**Assignment:** Return only the count of lines in the listing below where the word "completed" appears.

★ ★ ★

-- ==== Sys2Proof/Machine/BitClock.lean ====
section
/-!
DEFINITION. The Bit Clock Engine (43_bit_clock_engine.md): the event `TICK` with its procedures (R120 to R126), the session
commands `ARM` and `DISARM`, and the configuration and read commands of the engine.
-/

namespace Sys2Proof.Machine

/-! ### TICK -/

/-- `fsm <- f`. -/
def State.setFsm (s : State) (f : Fsm) : State := s.withEngine { s.engine with fsm := f }

/-- `ph <- ~ph` (R19, R120). -/
def State.togglePhase (s : State) : State := s.withEngine { s.engine with ph := !s.engine.ph }

/-- `clk_out <- ph` (R120): the phase of the tick being processed. -/
def State.strobeClock (s : State) : State := s.withEngine { s.engine with clkOut := s.engine.ph }

/-- `gap_count()` (R121): count down; when emitting, toggle the data line. -/
def State.gapCount (s : State) : State :=
  let s := s.withEngine { s.engine with gapCnt := s.engine.gapCnt - 1#24 }
  match s.engine.dir with
  | .emit => s.withEngine { s.engine with dataOut := !s.engine.dataOut }
  | .capture => s

/-- `gap_first_one(low)` (R122): a 1 sampled in a low-phase tick ends the gap and is not stored. -/
def State.gapFirstOne (s : State) (low : Bool) : State :=
  if low && s.pins.dataIn then s.setFsm .xfer else s

/-- `byte_done(completed)` (R123). -/
def State.byteDone (s : State) (completed : Byte) : State :=
  let s := s.withEngine { s.engine with bitssent := 0#3 }
  let s := if s.engine.crcEn then s.crcFeed completed else s
  s.withEngine { s.engine with pos := s.engine.pos + 1#32 }

/-- `bit_emit()` (R124): drive one bit; with the eighth, complete the byte and fetch the next. -/
def State.bitEmit (s : State) : State :=
  let k := s.engine.bitssent
  let s := s.withEngine
    { s.engine with
      dataOut := s.engine.curByte.getLsbD (widx k (emitMsbOf s.engine.cfg))
      bitcnt := s.engine.bitcnt + 1#32 }
  if k = 7#3 then
    let s := s.byteDone s.engine.curByte
    let (v, s) := s.pull
    s.withEngine { s.engine with curByte := v }
  else s.withEngine { s.engine with bitssent := k + 1#3 }

/-- `bit_capture()` (R125): sample one bit; with the eighth, complete the byte and store it. -/
def State.bitCapture (s : State) : State :=
  let k := s.engine.bitssent
  let s := s.withEngine
    { s.engine with
      curByte := setBit s.engine.curByte (widx k (capMsbOf s.engine.cfg)) s.pins.dataIn
      bitcnt := s.engine.bitcnt + 1#32 }
  if k = 7#3 then
    let completed := s.engine.curByte
    let s := (s.byteDone completed).push completed
    s.withEngine { s.engine with curByte := 0x00#8 }
  else s.withEngine { s.engine with bitssent := k + 1#3 }

/-- The data action of a Transferring tick (R120): one bit in the low phase, nothing in the high phase (R126). -/
def State.transfer (s : State) (low : Bool) : State :=
  if low then
    match s.engine.dir with
    | .emit => s.bitEmit
    | .capture => s.bitCapture
  else s

/-- A tick processed in state `GAP` (R120): FIRST_ONE in capture, else the countdown; a tick that finds the counter at 0 is
already a Transferring tick. -/
def State.gapTick (s : State) (low : Bool) : State :=
  if s.engine.dir = .capture ∧ s.engine.gapPolicy = .firstOne then s.gapFirstOne low
  else if s.engine.gapCnt ≠ 0#24 then s.gapCount
  else (s.setFsm .xfer).transfer low

/-- `TICK` (R120). Disarmed, nothing at all changes. -/
def State.tick (s : State) : State :=
  let low := !s.engine.ph
  match s.engine.fsm with
  | .disarmed => s
  | .gap => (s.strobeClock.gapTick low).togglePhase
  | .xfer => (s.strobeClock.transfer low).togglePhase

/-- `TICK`: accepted in every state, no response (R69, R120). -/
def execTick (s : State) : Result := .next s.tick

/-! ### Sessions -/

/-- The state a session starts from (R127): everything `ARM` writes but `fsm`. In EMIT direction the first byte is fetched. -/
def State.startSession (s : State) : State :=
  let s := s.withStore { s.store with sel := .buf0, cur := 0#8, refill := none }
  let s := s.withEngine
    { s.engine with
      bitssent := 0#3, ph := false, gapCnt := s.engine.gapLen
      pos := 0#32, bitcnt := 0#32, dataOut := false, clkOut := false }
  let s := s.crcReload
  match s.engine.dir with
  | .emit =>
    let (v, s) := s.pull
    s.withEngine { s.engine with curByte := v }
  | .capture => s.withEngine { s.engine with curByte := 0x00#8 }

/-- `ARM` (R127). Refused while armed. -/
def execArm (s : State) : Result :=
  if s.armed then .next s.refuse else .next ((s.startSession.setFsm .gap).rsp 0#32)

/-- The effect of `DISARM` while armed (R128): `ABORT` when stopped in mid-byte; the byte in flight is discarded. -/
def State.endSession (s : State) : State :=
  let s := if s.engine.fsm = .xfer ∧ s.engine.bitssent ≠ 0#3 then s.raise .abort else s
  s.withEngine { s.engine with fsm := .disarmed, bitssent := 0#3, curByte := 0x00#8 }

/-- `DISARM` (R128): legal in every state, idempotent. -/
def execDisarm (s : State) : Result :=
  .next ((if s.armed then s.endSession else s).rsp 0#32)

/-! ### Configuration -/

/-- `WRCFG c` (R129). Refused while armed, or when `c[7:5]` is not 0. -/
def execWrcfg (c : Byte) (s : State) : Result :=
  if c.extractLsb' 5 3 ≠ 0#3 ∨ s.armed = true then .next s.refuse
  else .next ((s.withEngine { s.engine with cfg := c.extractLsb' 0 5 }).rsp 0#32)

/-- `WRGAP imm24` (R130). Refused while armed; `gap_cnt` does not change. -/
def execWrgap (imm24 : BitVec 24) (s : State) : Result :=
  if s.armed then .next s.refuse
  else .next ((s.withEngine { s.engine with gapLen := imm24 }).rsp 0#32)

/-- `WRSIDE c` (R131): legal in every state. -/
def execWrside (c : Byte) (s : State) : Result :=
  .next ((s.withEngine { s.engine with side := c }).rsp 0#32)

/-- `CLRERR c` (R137). Refused when `c[7:3]` is not 0. -/
def execClrerr (c : Byte) (s : State) : Result :=
  if c.extractLsb' 3 5 ≠ 0#5 then .next s.refuse else .next ((s.acknowledge c).rsp 0#32)

/-! ### Reads -/

/-- `RDSTATUS` (R132). -/
def execRdstatus (s : State) : Result := .next (s.rsp s.statusWord)

/-- `RDPOS` (R133). -/
def execRdpos (s : State) : Result := .next (s.rsp s.engine.pos)

/-- `RDBITS` (R134). -/
def execRdbits (s : State) : Result := .next (s.rsp s.engine.bitcnt)

/-- `RDGAP` (R135). -/
def execRdgap (s : State) : Result := .next (s.rsp (s.engine.gapCnt.setWidth 32))

/-- `RDCFG` (R136). -/
def execRdcfg (s : State) : Result := .next (s.rsp s.cfgWord)

/-- `RDGAPLEN` (R138). -/
def execRdgaplen (s : State) : Result := .next (s.rsp (s.engine.gapLen.setWidth 32))

end Sys2Proof.Machine
end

★ ★ ★

**Answer box:** 5